Clips containing inappropriate content are flagged as such, then discarded so they aren’t accidentally used to train the AI, the people said. Amazon's spokeswoman said such clips are scrapped to improve the experience of the company's human reviewers, but she didn't say why unsuitable activity would appear in voluntarily submitted video clips.
The workers said Amazon has imposed tight security on the Cloud Cam annotation operation. In India, dozens of reviewers work on a restricted floor, where employees aren’t allowed to use their mobile phones, according to two of the people. But that hasn’t stopped other employees from passing footage to non-team members, another person said.
The Cloud Cam debuted in 2017 and, along with the Alexa-powered line of Echo speakers, is one of several gadgets Amazon hopes will give it an edge in the emerging smart-home market.
The US$120 device detects and alerts people to activity going on in their homes and offers them free access to the footage for 24 hours. Users willing to pay about $7 to $20 for a monthly subscription can extend that access for as long as one month and receive tailored alerts—for a crying baby, say, or a smoke alarm. Amazon doesn’t reveal how many Cloud Cams it sells, but the device is just one of many home security cams on the market, from Google’s Nest to Amazon-owned Ring.
While AI algorithms are getting better at teaching themselves, Amazon—like many companies—deploys human trainers across its businesses; they help Alexa understand voice commands, teach the company’s automated Amazon Go convenience stores to distinguish one shopper from another and are even working on experimental voice software designed to detect human emotions.

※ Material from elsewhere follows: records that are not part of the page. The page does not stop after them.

/-- WDTKICK, WDTEARLY, SWRST_CORE, CORE_RELEASE, RESET_N_RISE and SYS_RESET (R138, R139, R150, R151, R153, R158). -/
def Obligations.WatchdogCoreAndHostResets : Prop :=
  ∀ s : State,
    (∀ w : Word, w.toNat = 0xA5C3 →
      Completes (.wdtkick false w) s fun t =>
        t.fld F.rstWdtcntCount = s.fld F.rstWdtcfgTimeout ∧ s.sameRegsBut t [A.rstWdtcnt]
        ∧ t.pw = { s.pw with wdtAcc := 0 })
    ∧ (s.watchdogRuns = true → s.flag F.rstWdtcfgEarly = true →
      Completes .wdtearly s fun t =>
        t.flag F.rstIntstatWdtearly = true ∧ t.fld F.rstWdtcntCount = s.fld F.rstWdtcfgTimeout / 8
        ∧ s.sameRegsBut t [A.rstWdtcnt, A.rstIntstat])
    ∧ (∀ w : Word, bitsOf w.toNat 24 8 = 0xA5 → bitsOf w.toNat 0 2 = 1 → 1 ≤ bitsOf w.toNat 4 3 →
        bitsOf w.toNat 4 3 ≤ 4 →
      Completes (.swrstCore false w) s fun t => t.bit A.rstCorelog (bitsOf w.toNat 4 3) = true)
    ∧ (∀ (w : Word) (k : Nat), 1 ≤ k → k ≤ 4 → bitAt w.toNat k = true → s.comUp = true → s.running = true →
        (s.core k).run = .held →
      Completes (.coreRelease false w) s fun t => (t.core k).run = .running)
    ∧ (s.pw.boot = .held →
      Completes .resetNRise s fun t => t = { s with pw := { s.pw with boot := .startup } })
    ∧ (∀ (o : Origin) (p : List Byte), s.takes o 0x14 p → p.length = 4 → (byteAt p 0 = 2 ∨ byteAt p 0 = 3) →
        allZero (p.drop 1) = true → s.mode ≠ 5 →
      Completes (.sysReset o p) s fun t =>
        t.pw = { s.pw with hostReset := some (byteAt p 0) } ∧ t.responded o (rspPayload 0x14 .ok []) ∧ s.sameMemory t)

/-- START_UP, XREF_START_TIMEOUT, JOURNAL_RECOVERY_DONE, HOLDUP_MEASUREMENT_DONE and HANDOVER (R140-R146, R352, R354). -/
def Obligations.StartUpReachesHandover : Prop :=
  ∀ s : State,
    (∀ tamper, s.pw.boot = .startup → s.flag F.pmuModestatPfail = false → s.fld F.sysBootstatStage ≠ 5 →
      Completes (.startUp false tamper) s fun t => t.pw.boot = .halt ∨ t.fld F.sysBootstatStage = 5)
    ∧ (∀ tamper, s.pw.boot = .startup → s.flag F.pmuModestatPfail = false → s.fld F.sysBootstatStage = 5 →
        s.sec.bootAlarm = false →
      Completes (.startUp true tamper) s fun t => t.pw.boot = .background)
    ∧ (s.pw.boot = .startup → s.fld F.sysBootstatStage = 5 → s.flag F.pmuStatXrefrdy = false →
        s.sec.bootAlarm = false → s.pw.xrefRetried = false →
      Completes .xrefStartTimeout s fun t =>
        t.fld F.pmuXrefcfgMode = 1 - s.fld F.pmuXrefcfgMode ∧ t.flag F.sysBootflagsXrefalt = true
        ∧ t.pw = { s.pw with xrefRetried := true, xrefStarting := true }
        ∧ s.sameRegsBut t [A.pmuXrefcfg, A.sysBootflags])
    ∧ (s.pw.boot = .background → s.pw.recovered = false →
      Completes .journalRecoveryDone s fun t => t.pw.recovered = true)
    ∧ (∀ fall stayed, s.pw.boot = .background → s.pw.holdupDone = false → s.flag F.pmuModestatPfail = false →
      Completes (.holdupMeasurementDone fall stayed) s fun t => t.pw.holdupDone = true)
    ∧ (∀ t9 t10, s.pw.boot = .background → s.pw.recovered = true → s.pw.holdupDone = true → s.sec.bootAlarm = false →
        s.flag F.sysBootflagsFwnone = false →
      Completes (.handover t9 t10) s fun t =>
        (t.dormant = false → (t.core 0).run = .running) ∧ t.pw.watchdogPaused = false
        ∧ t.fld F.rstWdtcntCount = t.fld F.rstWdtcfgTimeout)

/-- BOARD_WRITE, BOARD_ERASE, BOARD_VERIFY, BOARD_SWAP, BOARD_ABORT, BOARD_RELOAD, BOARD_BOOTLIST and BOARD_STATUS
(R100). -/
def Obligations.BoardHostCommands : Prop :=
  ∀ (s : State) (o : Origin) (p : List Byte),
    let s1 := s.taking o
    (s.takes o 0x40 p → 264 ≤ p.length → p.length ≤ 3848 → (p.length - 8) % 256 = 0 → slotArg p = true →
        leAt p 4 4 % 256 = 0 → leAt p 4 4 + (p.length - 8) ≤ 0x100000 →
        let off := boardSlotOff (byteAt p 0) + leAt p 4 4
        s1.mode ≠ 5 → s1.rangeLocked off (p.length - 8) = false → s1.erasedRange off (p.length - 8) = true →
        s1.flcHeld = false →
      Completes (.boardWrite o p) s fun t =>
        t.flash = (s.setFlash off (p.drop 8)).flash ∧ t.responded o (rspPayload 0x40 .ok []))
    ∧ (s.takes o 0x41 p → p.length = 4 → slotArg p = true → s1.mode ≠ 5 →
        s1.rangeLocked (boardSlotOff (byteAt p 0)) 0x100000 = false → s1.flcHeld = false →
      Completes (.boardErase o p) s fun t =>
        t.flc.erase = some { first := boardSlotOff (byteAt p 0) / 4096, count := 256, host := some (o, 0x41) })
    ∧ (s.takes o 0x42 p → p.length = 4 → slotArg p = true →
        let r := s1.brdCheck (byteAt p 0) (headPartial (s1.brdHead (byteAt p 0)))
      Completes (.boardVerify o p) s fun t =>
        (∃ rest, t.responded o (rspPayload 0x42 (if r.isSome then .badImage else .ok) rest)
          ∧ (∀ d sec site, r = some (d, sec, site) → rest.take 2 = [Byte.ofN d, Byte.ofN sec]))
        ∧ s.sameMemory t)
    ∧ (s.takes o 0x43 p → p.length = 8 → byteAt p 0 ≤ 3 → byteAt p 1 ≤ 1 → allZero ((p.drop 2).take 2) = true →
        s1.mode ≠ 0 → s1.mode ≠ 5 → s1.pw.trans = none → s1.brd.reload = none → s1.brd.swap = none →
        (byteAt p 1 = 1 → bitsOf s1.bootList 16 8 = 0xFF) →
      Completes (.boardSwap o p) s fun t =>
        t.brd.swap = some { slot := byteAt p 0, persist := byteAt p 1 == 1, round := leAt p 4 4 }
        ∧ t.fld F.brdSwapstatState = 1 ∧ t.responded o (rspPayload 0x43 .pending []) ∧ s.sameMemory t)
    ∧ (s.takes o 0x44 [] → s1.swapStoppable = true →
      Completes (.boardAbort o []) s fun t => t.responded o (rspPayload 0x44 .ok []))
    ∧ (s.takes o 0x45 [] → s1.mode = 4 → s1.brd.reload = none → s1.brd.swap = none →
      Completes (.boardReload o []) s fun t => t.brd.reload = some o)
    ∧ (s.takes o 0x46 p → p.length = 4 → bootListOk (leNat p) = true → s1.mode ≠ 5 →
        let r := (s1.loadResult none).writeBootList (leNat p)
      Completes (.boardBootlist o p) s fun t =>
        (s1.listVerifies (leNat p) = none → t.flash = r.2.flash ∧ t.responded o (rspPayload 0x46 r.1 []))
        ∧ (s1.listVerifies (leNat p) ≠ none → t.flash = s.flash ∧ t.responded o (rspPayload 0x46 .badImage [])))
    ∧ (s.takes o 0x47 [] →
      Completes (.boardStatus o []) s fun t =>
        t.responded o (rspPayload 0x47 .ok ((leBytes 4 (s.regN A.brdLayout)) ++ leBytes 4 (s.regN A.brdGen)
          ++ leBytes 4 (s.regN A.brdSource) ++ leBytes 4 (s.regN A.brdLoadstat) ++ leBytes 4 (s.regN A.brdSwapstat)
          ++ leBytes 4 (s.regN A.brdWindow)))
        ∧ t.brd = s.brd ∧ s.sameMemory t)

/-- SWAPCTL_START, SWAPCTL_ABORT, SWAP_STAGED, SWAP_DRAIN, SWAP_BOUNDARY, SWAP_WINDOW_CLOSE, SWAP_PERSIST_DONE and
FULL_RELOAD_DONE (R76-R81, R90, R91, R95). -/
def Obligations.SwapPhases : Prop :=
  ∀ s : State,
    (∀ w : Word, s.comUp = true → bitAt w.toNat 31 = false → bitAt w.toNat 30 = true →
        let s1 := s.writeReg A.brdSwapctl w
        s1.mode ≠ 0 → s1.mode ≠ 5 → s.pw.trans = none → s.brd.reload = none → s.brd.swap = none →
        (bitAt w.toNat 8 = true → bitsOf s1.bootList 16 8 = 0xFF) →
      Completes (.swapctlStart false w) s fun t =>
        t.brd.swap = some { slot := bitsOf w.toNat 0 2, persist := bitAt w.toNat 8, round := s1.regN A.brdSwapround }
        ∧ t.fld F.brdSwapstatState = 1 ∧ s.sameRegsBut t [A.brdSwapctl, A.brdSwapstat] ∧ s.sameMemory t)
    ∧ (∀ w : Word, s.comUp = true → bitAt w.toNat 31 = true → (s.writeReg A.brdSwapctl w).swapStoppable = true →
        s.pw.waiting = none →
      Completes (.swapctlAbort false w) s fun t => t.brd.swap = none ∧ t.brd.locked = [])
    ∧ (∀ w, s.brd.swap = some w → s.fld F.brdSwapstatState = 1 →
      Completes .swapStaged s fun t =>
        (s.brdCheck w.slot true = none →
          t.fld F.brdSwapstatState = 2 ∧ t.flag F.brdIntstatArmed = true
          ∧ ∃ w', t.brd.swap = some w' ∧ w'.slot = w.slot ∧ w'.persist = w.persist)
        ∧ (s.brdCheck w.slot true ≠ none → s.pw.waiting = none → t.brd.swap = none))
    ∧ (∀ w, s.brd.swap = some w → s.fld F.brdSwapstatState = 2 → w.target * 1000000000 ≤ s.ntmNs + s.drainLead →
      Completes .swapDrain s fun t => t.brd = s.brd ∧ t.regs = (s.setFld F.brdSwapstatState 3).regs)
    ∧ (∀ w, s.brd.swap = some w → s.fld F.brdSwapstatState = 3 → w.target * 1000000000 ≤ s.ntmNs →
      (s.swapAffected w = true → s.fld F.brdSwapstatDefers < s.fld F.brdSwapcfgMaxdefer →
        Completes .swapBoundary s fun t =>
          t.brd.swap = some { w with target := w.target + 1 } ∧ t.flag F.brdIntstatDefer = true
          ∧ t.fld F.brdSwapstatState = 3 ∧ s.sameMemory t))
    ∧ (∀ w, s.brd.swap = some w → s.fld F.brdSwapstatState = 4 → w.persist = true → s.pw.waiting = none →
      Completes (.swapWindowClose true) s fun t => t.brd.persisting = some w.slot)
    ∧ (∀ k, s.brd.persisting = some k → s.mode ≠ 5 →
        let n := s.bootList
        let r := s.writeBootList (if bitsOf n 8 8 = 0xFF then setBitsOf n 8 8 k else setBitsOf n 16 8 k)
        r.1 = .ok →
      Completes .swapPersistDone s fun t => t.brd.persisting = none ∧ t.flash = r.2.flash)
    ∧ (∀ o, s.brd.reload = some o →
      Completes .fullReloadDone s fun t =>
        ∃ st, (st = Status.ok ∨ st = Status.badImage) ∧ t.responded o (rspPayload 0x45 st []) ∧ t.brd.reload = none)

/-- The ROM routines for flash (R395-R397, R403, R405, R408, R414, R417). -/
def Obligations.FlashRoutines : Prop :=
  ∀ (s : State) (core : Nat), s.callReady core →
    (∀ off src n, s.arg core 1 = off → s.arg core 2 = src → s.arg core 3 = n → s.argsZero core 4 = true →
        off % 256 = 0 → n % 256 = 0 → 256 ≤ n → n ≤ 4096 → sourceOk src n = true → rangePermitted off n = true →
        s.rangeLocked off n = false → s.erasedRange off n = true → s.flcHeld = false →
      Completes (.flProgram core) s fun t =>
        t.callAnswered core .ok ∧ t.flash = (s.setFlash off (s.bytes src n)).flash ∧ t.ram = s.ram
        ∧ s.sameRegsBut t [A.flcCtr 3])
    ∧ (∀ off n, s.arg core 1 = off → s.arg core 2 = n → s.argsZero core 3 = true → off % 4096 = 0 → 1 ≤ n → n ≤ 256 →
        rangePermitted off (4096 * n) = true → s.rangeLocked off (4096 * n) = false → s.flcHeld = false →
      Completes (.flErase core) s fun t =>
        t.callAnswered core .pending ∧ t.flc.erase = some { first := off / 4096, count := n } ∧ t.ram = s.ram
        ∧ s.sameRegsBut t [])
    ∧ (s.argsZero core 1 = true →
      Completes (.flPoll core) s fun t =>
        t.g core 0 = Word.ofN (if s.flc.erase.isSome then Status.pending.code else s.flc.poll)
        ∧ t.flc = s.flc ∧ s.sameMemory t ∧ s.sameRegsBut t [])
    ∧ (s.argsZero core 1 = true → s.flcHeld = false → s.flc.redirect = none →
        Completes (.flScrub core) s (fun t => t.callAnswered core .ok ∧ t.ram = s.ram
          ∧ t.g core 1 = Word.ofN t.flc.marked.length)
        ∧ (s.flc.marked.find? (fun k => !s.refreshDeferred k) = none →
            Completes (.flScrub core) s (fun t => t.flc = s.flc ∧ s.sameMemory t ∧ s.sameRegsBut t []))
        ∧ (∀ k, s.flc.marked.find? (fun k => !s.refreshDeferred k) = some k →
            Completes (.flScrub core) s (fun t =>
              t.flash = (s.refresh k).flash ∧ t.flc.marked = s.flc.marked.filter (· != k))))
    ∧ (∀ item n, s.arg core 1 = item → s.arg core 3 = n → s.argsZero core 4 = true →
        sourceOk (s.arg core 2) n = true → s.flcHeld = false →
        let img := s.bytes (s.arg core 2) n
        (item = 0 → 32 ≤ n → n ≤ 4064 → dfiForm img = true →
          Completes (.flNvwrite core 3) s fun t =>
            t.callAnswered core .ok ∧ t.ram = s.ram
            ∧ t.flash = (s.writeCopies 0 (dfiSeal img (nextGen s.dfiCopies)) 3).2.flash)
        ∧ (item = 1 → n = 544 → rlrForm (rlrSeal img 0) = true → rlrForm (rlrSeal img (nextGen s.rlrCopies)) = true →
            s.rlrAccepts img = true →
          Completes (.flNvwrite core 3) s fun t =>
            t.callAnswered core .ok ∧ t.ram = s.ram
            ∧ t.rf.rlr = some (RlrRecord.parse (rlrSeal img (nextGen s.rlrCopies)))
            ∧ t.flash = (s.writeCopies 1 (rlrSeal img (nextGen s.rlrCopies)) 3).2.flash))
    ∧ (∀ item, s.arg core 1 = item → item ≤ 1 → s.argsZero core 2 = true → s.flcHeld = false →
        (if item = 0 then (dfiResolve s.dfiCopies).2 else rlrResolve s.rlrCopies).isSome = true →
      Completes (.flNvrepair core) s fun t =>
        t.callAnswered core .ok ∧ t.flash = (s.nvRepair item).2.flash ∧ t.ram = s.ram)
    ∧ (∀ level, s.arg core 1 = level → s.argsZero core 2 = true →
        (s.rdpLevel ≤ 1 → level = s.rdpLevel → s.flcHeld = false →
          Completes (.flRdp core) s fun t => t.callAnswered core .ok ∧ s.sameMemory t ∧ t.otp = s.otp)
        ∧ (s.rdpLevel = 0 → level = 1 → s.flcHeld = false →
          Completes (.flRdp core) s fun t =>
            t.callAnswered core .ok ∧ t.flash = (s.setFlash 0 (leBytes 4 0x5A3CC3A5)).flash ∧ t.otp = s.otp)
        ∧ (s.rdpLevel < 2 → level = 2 → s.flcHeld = false →
          Completes (.flRdp core) s fun t =>
            t.callAnswered core .ok ∧ t.otp = (s.orOtp 0x84 1).otp ∧ t.flash = s.flash)
        ∧ (s.rdpLevel = 1 → level = 0 → s.mode = 4 → s.flcHeld = false → s.jrn.msgs = [] → s.jrn.acts = [] →
          Completes (.flRdp core) s fun t =>
            t.callAnswered core .pending ∧ t.flc.erase = some { first := 0, count := 8192, lower := true }))
    ∧ (∀ word src, s.arg core 1 = word → s.arg core 2 = src → sourceOk src 8 = true → s.argsZero core 3 = true →
        0x80 ≤ word → word ≤ 0x83 → s.floorBad word (s.mem src 8) = false → s.flcHeld = false →
      Completes (.flOtpwrite core) s fun t =>
        t.callAnswered core .ok ∧ t.otp = (s.orOtp word (s.mem src 8)).otp ∧ s.sameMemory t ∧ s.sameRegsBut t [])
    ∧ (s.argsZero core 1 = true → s.flcHeld = false →
      Completes (.flInfo core) s fun t =>
        t.callAnswered core .ok ∧ t.g core 1 = Word.ofN s.flcStat ∧ t.g core 2 = Word.ofN s.nvStat
        ∧ t.g core 3 = Word.ofN s.rdpLevel ∧ s.sameMemory t ∧ s.sameRegsBut t [])
    ∧ Completes (.flReservedEntry core) s (fun t =>
        t.callAnswered core .unknownCommand ∧ s.sameMemory t ∧ s.sameRegsBut t [])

Using humans to train the artificial intelligence inside consumer products is controversial among privacy advocates because of concerns its use can expose personal information. The revelation that an Amazon team listens to Alexa voice commands and subsequent disclosures about similar review programs at Google and Apple prompted attention from European and American regulators and lawmakers. The uproar even spurred some Echo owners to unplug their devices.
Amid the backlash, both Apple and Google paused their own human review programs. For its part, Amazon began letting Alexa users exclude their voice recordings from manual review and changed its privacy policies to include an explanation that humans may listen to their recordings.
Reports by the Information and the Intercept technology websites in the last year examined the human role in training the software behind security cameras built by Ring. The sites reported that employees used clips customers had shared through a Ring app to train computer vision algorithms, and, in some cases, shared unencrypted customer videos with each other.
Amazon doesn’t tell customers much about its troubleshooting process for Cloud Cam. In its terms and conditions, the company reserves the right to process images, audio and video captured by devices to improve its products and services.
In a Q&A about Cloud Cam on its website, Amazon says “only you or people you have shared your account information with can view your clips, unless you choose to submit a clip to us directly for troubleshooting. Customers can also choose to share clips via email or social media.”
The Cloud Cam teams in India and Romania don’t know how the company selects clips to be annotated, according to three of the people, but they said there were no obvious technical glitches in the footage that would require submitting it for troubleshooting purposes.
At an industry event this week, David Limp, who runs Amazon’s Alexa and hardware teams, acknowledged that the company could have been more forthcoming about using people to audit AI. “If I could go back in time, that would be the thing I would do better,” he said. “I would have been more transparent about why and when we are using human annotation.”